The vertex form of a quadratic function is particularly helpful when identifying the position of a parabola. It is expressed as \( f(x) = a(x - h)^2 + k \), where \( (h, k) \) is the vertex of the parabola. Converting a quadratic equation to vertex form can simplify finding the vertex, which is either the highest or lowest point of the parabola based on its orientation.

Unlike the standard form \( ax^2 + bx + c \), vertex form readily gives you the vertex directly from the equation. This form is especially beneficial when sketching graphs because knowing the vertex allows you to understand the parabola's peak ( extit{vertex}) and direction.

• If \( a > 0 \), the parabola opens upwards, and the vertex is the minimum point.
• If \( a < 0 \), it opens downwards, and the vertex is the maximum point.

By finding the vertex using either method—completing the square or using the vertex formula \( x = -\frac{b}{2a} \) as in our example—you can rewrite or understand the function in its vertex form.

In the context of quadratic functions, a minimum or maximum value refers to the value of the function at its vertex. This point can be determined quickly when the function is in vertex form, but can also be found from standard form using the vertex formula. In our exercise, we calculated the parabola's vertex when given \( f(x) = 2x^2 - 3x + 2 \).

We determined the x-coordinate of the vertex using \( x = -\frac{b}{2a} \), yielding \( x = 0.75 \). By substituting this x value back into the original function, we found the y-coordinate, which in this case was \( 0.875 \). This y-coordinate is the minimum value because:

• The coefficient \( a = 2 \) is positive.
• Therefore, the parabola opens upwards.
• The vertex point is the lowest point on this curve.

Thus, a positive \( a \) implies the vertex's y-coordinate is the minimum value of the function. Understanding this helps in solving optimization problems and analyzing the growth/decay situations in applications.

Identifying coefficients in a quadratic function in standard form \( ax^2 + bx + c \) is essential for analyzing the function's characteristics and solving related problems.
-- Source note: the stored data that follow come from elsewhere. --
/-- The order of a packet received whole is carried out at once, as one event (R163 to R165). -/
theorem receiveOrder_ready (body : List Byte) (s : State) (h2 : 2 ≤ body.length) (h64 : body.length ≤ 64)
    (h : readyForOrder s) : receiveOrder body s = endEvent (heard s) (carryOut body (heard s)) := by
  obtain ⟨_, hr, ho, ha⟩ := h
  rw [receiveOrder_arrives body s h2 h64 hr]
  have ho' : (heard s).link.orders = [] := ho
  have ha' : (heard s).link.answers.length < answerCapacity := ha
  generalize heard s = t at *
  have hback : carryOutHead (t.updLink fun l => { l with orders := l.orders ++ [body] }) = carryOut body t := by
    unfold carryOutHead
    simp only [State.updLink, ho', List.nil_append]
    congr 1
    rw [← ho']
  have hone : (t.updLink fun l => { l with orders := l.orders ++ [body] }).link.orders = [body] := by simp [ho']
  unfold orderArrives
  rw [if_neg (by simp [ho', orderCapacity])]
  unfold runHandler
  rw [hone]
  show handleOrders 1 _ = _
  unfold handleOrders
  rw [if_pos ⟨by rw [hone]; simp, ha'⟩]
  unfold handleOrders event
  rw [hback]
  exact endEvent_congr rfl _

/-- An order's command in a state that is ready for it (R165). -/
theorem exec_order (ref kind : Byte) (params : List Byte) (s : State) (hl : params.length ≤ 62) (h : readyForOrder s) :
    orderCommand (ref :: kind :: params) s =
      carriedOut s ref kind (orderOutcome kind params (heard s)).1 (orderOutcome kind params (heard s)).2.1
        (orderOutcome kind params (heard s)).2.2 := by
  unfold orderCommand whenRunning
  rw [if_pos h.1, receiveOrder_ready _ _ (by simp) (by simp; omega) h]
  rfl

end Sys2Proof.Machine
end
These coefficients dictate the shape and position of the parabola represented by the quadratic equation.

• \( a \): Determines the direction of the parabola (upwards for \( a > 0 \), downwards for \( a < 0 \)) and affects the width.
• \( b \): Impacts the location of the axis of symmetry and thus the x-coordinate of the vertex.
• \( c \): Represents the y-intercept of the parabola, where the graph intersects the y-axis.
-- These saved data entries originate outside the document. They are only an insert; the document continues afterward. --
-- ==== Sys2Proof/Tests/Slice0.lean ====
section
/-! SUPPORT. Tests: the well-formedness checks on ill-formed commands, the parser on a block written out byte by byte, the
meanings on small states, and for each statement a state and operands that meet its hypotheses. -/

namespace Sys2Proof.Tests

open Sys2Proof.Machine

-- Each kernel evaluation below runs by itself: side by side their threads' stacks together pass the memory limit.
set_option Elab.async false

/-! ### Small states -/

/-- An AUDIO lane of four tiles in two groups, and a DATA lane of four. -/
def lane5 : LaneEntry := { lane := 5, start := 10, n := 4, profile := 3, g := 1, trim := 0, cls := .audio }
def lane6 : LaneEntry := { lane := 6, start := 20, n := 4, profile := 0, g := 0, trim := 0, cls := .audio }

/-- An AUDIO service with a twin and a support mask with TRAFFIC. -/
def audio100 : ServiceEntry :=
  { service := 0x0100, kind := .audio, primary := some 5, twin := some 6, data := [], support := 0x02, label := none }

def bank3 : Bank :=
  { serial := some 3, lanes := [lane5, lane6], services := [audio100],
    ident := some { identity := 0x1234, lanes := 2, services := 1, name := List.replicate 16 0x41 }, change := none,
    overfull := false }

/-- Reset with an active bank and an active identity. -/
def banked : State :=
  State.reset.updLaneMap fun m => { m with active := bank3, complete := true, identity := some 0x1234 }

def inState (st : IntakeState) (s : State) : State := s.updIntake fun p => { p with state := st, timerRunning := true }

/-- LOCKED with last closed count 99 and no frame open. -/
def locked : State := (inState .locked banked).updIntake fun p => { p with lastClosed := 99, watchRunning := true }

/-- LOCKED with frame 100 open. -/
def framed : State := opensAt 100 locked

/-- The frame record of `framed` with these marks. -/
def marked (stale suspended : Bool) (lowest : Nat) : State :=
  locked.updIntake fun p => { p with openFrame := some { count := 100, stale := stale, suspended := suspended, lowest := lowest } }

/-- Lane 5 open in context 0 with first lane frame 100. -/
def opened : State := openCtx 0 lane5 100 framed

/-- Context 0 as it is in these fields. -/
def ctx0 (f : LaneContext → LaneContext) (s : State) : State := s.setCtx 0 (f (s.ctx 0))

/-- Lane 5 RUNNING, in the frame of count 100. -/
def running5 : State := ctx0 (fun x => { x with state := .running }) opened

/-- Slot i holding service 0x0100 in this state and role. -/
def holding (i : Fin 5) (st : SlotState) (role : Role) (s : State) : State :=
  s.updSlot i fun x => { x with state := st, service := some 0x0100, role := some role }

/-- No column left. -/
def fullStore (s : State) : State := s.updStore fun d => { d with free := [] }

/-- An alarm for service 0x0100 held in service, with the lock as given. -/
def alarmHeld (lock : Bool) : State :=
  banked.updAnnouncer fun a =>
    { a with takeover := .inService, heldType := some 0, heldTarget := some 0x0100, lock := lock }

def inStandby : State := banked.updAnnouncer fun a => { a with power := .standby }

/-- One candidate waits. -/
def waitingFor (r : Record) (s : State) : State := s.updDirectory fun d => { d with candidates := [r] }

def newIdent : Record := .ident 3 0x1234 2 2 (List.replicate 16 0x42)
def oldIdent : Record := .ident 3 0x1234 2 1 (List.replicate 16 0x41)

def anAnswer : Answer := { ref := 1, kind := 0x0C, result := .accepted, data := [] }
def aFrame : FramePacket :=
  { slot := 0, service := 0x0100, lane := 5, source := .primary, frame := 1, status := .clean, score := 0, payload := [] }
def aLabel : LabelPacket := { slot := 0, service := 0x0100, text := [0x41] }

def withLink (f : Link → Link) : State := State.reset.updLink f

/-- One announcement ON with this age. -/
def announcing (age : Nat) : State :=
  setAnnEntry 1 { on := true, target := some 0x0100, age := age } banked

/-- Slot 0 following a label of one segment that is present. -/
def labelled : State :=
  setLabel 0 { LabelBuffer.reset with count := some 1, segments := (Vector.replicate 8 none).set 0 (some [0x41]) }
    (holding 0 .waiting .background banked)

/-- A role of slot 0 that waits for lane 5. -/
def deferred (s : State) : State := (holding 0 .opening .background s).updSlot 0 fun x => x.setRef 0 (.deferred 5)

/-! ### Well-formedness refuses -/

theorem test_wf_unknownCell_whole : (Instr.unknownCell 0x51 (List.replicate 7 0)).wellFormed = false := by decide
theorem test_wf_unknownCell_short : (Instr.unknownCell 0x51 (List.replicate 6 0)).wellFormed = true := by decide
theorem test_wf_order_short : (Instr.order [1]).wellFormed = false := by decide
theorem test_wf_order_long : (Instr.order (List.replicate 65 0)).wellFormed = false := by decide
theorem test_wf_malformed_good_sync : (Instr.malformed [0xC3]).wellFormed = false := by decide
theorem test_wf_malformed_good_kind : (Instr.malformed [0xC3, 0x10]).wellFormed = false := by decide
theorem test_wf_malformed_good_length : (Instr.malformed [0xC3, 0x10, 0, 64]).wellFormed = false := by decide
theorem test_wf_malformed_bad_length : (Instr.malformed [0xC3, 0x10, 0, 65]).wellFormed = true := by decide
theorem test_wf_unknownOrder_known : (Instr.unknownOrder 0 0x0F []).wellFormed = false := by decide
theorem test_wf_unknownOrder_long : (Instr.unknownOrder 0 0x10 (List.replicate 63 0)).wellFormed = false := by decide
theorem test_wf_loadPattern : (Instr.loadPattern 0 0 [1, 2]).wellFormed = false := by decide
theorem test_wf_inject : (Instr.inject 0 (List.replicate 63 0)).wellFormed = false := by decide
theorem test_wf_recordConfirmed_limit : (Instr.recordConfirmed (.change 16 0 0 0)).wellFormed = false := by decide
theorem test_wf_recordConfirmed_segment : (Instr.recordConfirmed (.labelSegment 1 0 0 1 [])).wellFormed = false := by decide
theorem test_wf_recordConfirmed_alarm : (Instr.recordConfirmed (.announce 0 1 1)).wellFormed = false := by decide

/-! ### The parser (R27 to R29) -/

/-- A LANE, a CHANGE of a wrong length, an ANNOUNCE and the end of the block, byte by byte. -/
theorem test_parse_block :
    parseBlock [0x11, 9, 5, 0, 10, 4, 3, 1, 0, 1, 3, 0x15, 2, 9, 9, 0x21, 4, 1, 1, 0x01, 0x00, 0, 0x21, 4, 1, 1, 1, 0] =
      [.lane 5 10 4 3 1 0 1 3, .announce 1 1 0x0100] := by decide

theorem test_parse_length_past_end : parseBlock [0x21, 5, 1, 1, 0x01, 0x00] = [] := by decide

/-- A SERVICE with primary 5, twin 6 and one data lane 7. -/
theorem test_parse_service :
    parseBlock [0x12, 8, 0x01, 0x00, 3, 0x71, 5, 0x02, 6, 7] =
      [.service 0x0100 3 1 (some 5) (some 6) [7] 0x02] := by decide

/-! ### The check (R2) -/

/-- The check of the nine bytes "123456789". -/
theorem test_crc : crc [0x31, 0x32, 0x33, 0x34, 0x35, 0x36, 0x37, 0x38, 0x39] = 0x29B1 := by decide +kernel

/-! ### Witnesses: the step and its laws -/

def tailWaits : State := { State.reset with pending := [.tail] }

theorem witness_idle : banked.pending = [] := by decide +kernel
theorem witness_held : (holdReset banked).running = false ∧ (holdReset banked).link.breakDetector ≠ .holding := by decide +kernel

theorem witness_step : ∃ t, step tailWaits = .next t := ⟨_, rfl⟩

theorem witness_small_laws :
    tailWaits.store.cells.wf = true ∧ tailWaits.link.withinCapacity ∧ tailWaits.announcer.lockHolds ∧
      oneForeground tailWaits ∧ linesShow tailWaits := by
  refine ⟨by decide, ?_, ?_, ?_, ?_⟩
  · unfold Link.withinCapacity
    decide +kernel
  · unfold Announcer.lockHolds
    decide
  · unfold oneForeground
    decide +kernel
  · unfold linesShow
    decide

theorem witness_columns : columnsConserved tailWaits := by
  refine ⟨fun c _ => ?_, ?_⟩
  · simp [tailWaits, State.reset, State.ctx]
  · have h : heldColumns tailWaits = [] := by decide +kernel
    rw [h]
    simp [tailWaits, State.reset, DelayStore.reset]

theorem witness_banks : banked.laneMap.inOrder ∧ banked.directory.candidatesApart := by
  refine ⟨⟨fun v h => ?_, ⟨?_, ?_⟩, ⟨?_, ?_⟩⟩, ?_⟩
  · exact absurd h (by rw [show banked.laneMap.pending.serial = none from rfl]; simp)
  all_goals first
    | (unfold Bank.lanesApart; decide +kernel)
    | (unfold Bank.servicesOrdered; decide +kernel)
    | (unfold Directory.candidatesApart; decide +kernel)

theorem witness_contexts : oneContextPerLane opened ∧ countersInRange opened ∧ slotsInRange opened := by
  refine ⟨?_, ?_, ?_⟩
  · unfold oneContextPerLane
    decide +kernel
  · unfold countersInRange
    decide
  · unfold slotsInRange
    decide +kernel

/-! ### Witnesses: resets -/

theorem witness_break : banked.running = true ∧ banked.store.cells.wf = true := by decide +kernel
theorem witness_release : (holdBreak banked).link.breakDetector = .holding ∧ (holdBreak banked).link.resetHeld = false := by decide +kernel

/-! ### Witnesses: the Intake Port -/

theorem witness_head_fails : locked.running = true ∧ crc (headBytes 0x1234 100 3 0 0) ≠ 0 := by decide +kernel
theorem witness_head_search :
    State.reset.intake.state = .search ∧ State.reset.laneMap.identity = none ∧ banked.intake.state = .search ∧
      banked.laneMap.identity = some 0x1234 ∧ banked.laneMap.identity ≠ some 0x4321 := by decide +kernel
theorem witness_head_lost : (inState .lost banked).intake.state = .lost := by decide +kernel

def acquiring : State :=
  (inState .acquire banked).updIntake fun p => { p with remembered := some { identity := 7, count := 4095, origin := .lost } }

theorem witness_head_acquire :
    acquiring.running = true ∧ acquiring.intake.state = .acquire ∧
      acquiring.intake.remembered = some { identity := 7, count := 4095, origin := .lost } ∧
      (0 : Count) = 4095 + 1 ∧ ¬((8 : Word16) = 7 ∧ (0 : Count) = 4095 + 1) := by decide +kernel

/-- An acquisition of this identity and origin whose remembered frame count is 4095. -/
def acquires (identity : Word16) (origin : Origin) (s : State) : State :=
  (inState .acquire s).updIntake fun p => { p with remembered := some { identity := identity, count := 4095, origin := origin } }

theorem witness_lock_cases :
    (acquires 7 .search State.reset).laneMap.identity = none ∧ (acquires 0x1234 .search banked).laneMap.identity = some 0x1234 ∧
      (acquires 0x1234 .lost banked).laneMap.identity = some 0x1234 ∧ (acquires 0x1234 .lost banked).intake.state = .acquire ∧
      acquiring.laneMap.identity ≠ none ∧ acquiring.laneMap.identity ≠ some 7 := by decide +kernel

/-- Lane 5 in context 0 on its way out, after frame 105. -/
def draining5 : State := ctx0 (fun x => { x with state := .draining, drainEnd := some 105, assembled := 1 }) opened

theorem witness_realign :
    opened.store.cells.wf = true ∧ (opened.ctx 0).state ≠ .free ∧ 0 ∈ (opened.ctx 0).columns ∧ (0 : Nat) < 384 ∧ (7 : Nat) < 8 ∧
      (draining5.ctx 0).state = .draining ∧ (opened.ctx 1).state = .free := by decide +kernel

/-- Slot 1 SUSPENDED with cause LOST. -/
def lostSlot : State := (holding 1 .suspended .background opened).updSlot 1 fun x => { x with cause := some .lost }

theorem witness_resume :
    (lostSlot.slot 1).state = .suspended ∧ (lostSlot.slot 1).cause = some .lost ∧ (lostSlot.slot 0).state = .empty := by decide +kernel

theorem witness_distance :
    locked.running = true ∧ locked.laneMap.identity = some 0x1234 ∧ locked.intake.state = .locked ∧
      (headHeard 0 locked).intake.lastClosed = 99 ∧ distance 99 99 = 0 ∧ distance 100 99 = 1 ∧ distance 107 99 = 8 ∧
      distance 108 99 = 9 ∧ distance 90 99 = 4087 ∧ distance 91 99 = 4088 := by decide +kernel
theorem witness_distance_holdover : (inState .holdover locked).intake.state = .holdover := by decide +kernel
For the exercise, we identified \( a = 2 \), \( b = -3 \), and \( c = 2 \) from \( f(x) = 2x^2 - 3x + 2 \). Recognizing these coefficients aids in converting the quadratic to vertex form, finding the vertex, and graphing or analyzing the behavior of the quadratic function. Accurate identification of these coefficients is crucial in solving quadratic problems and ensures understanding of the function's graphical representation.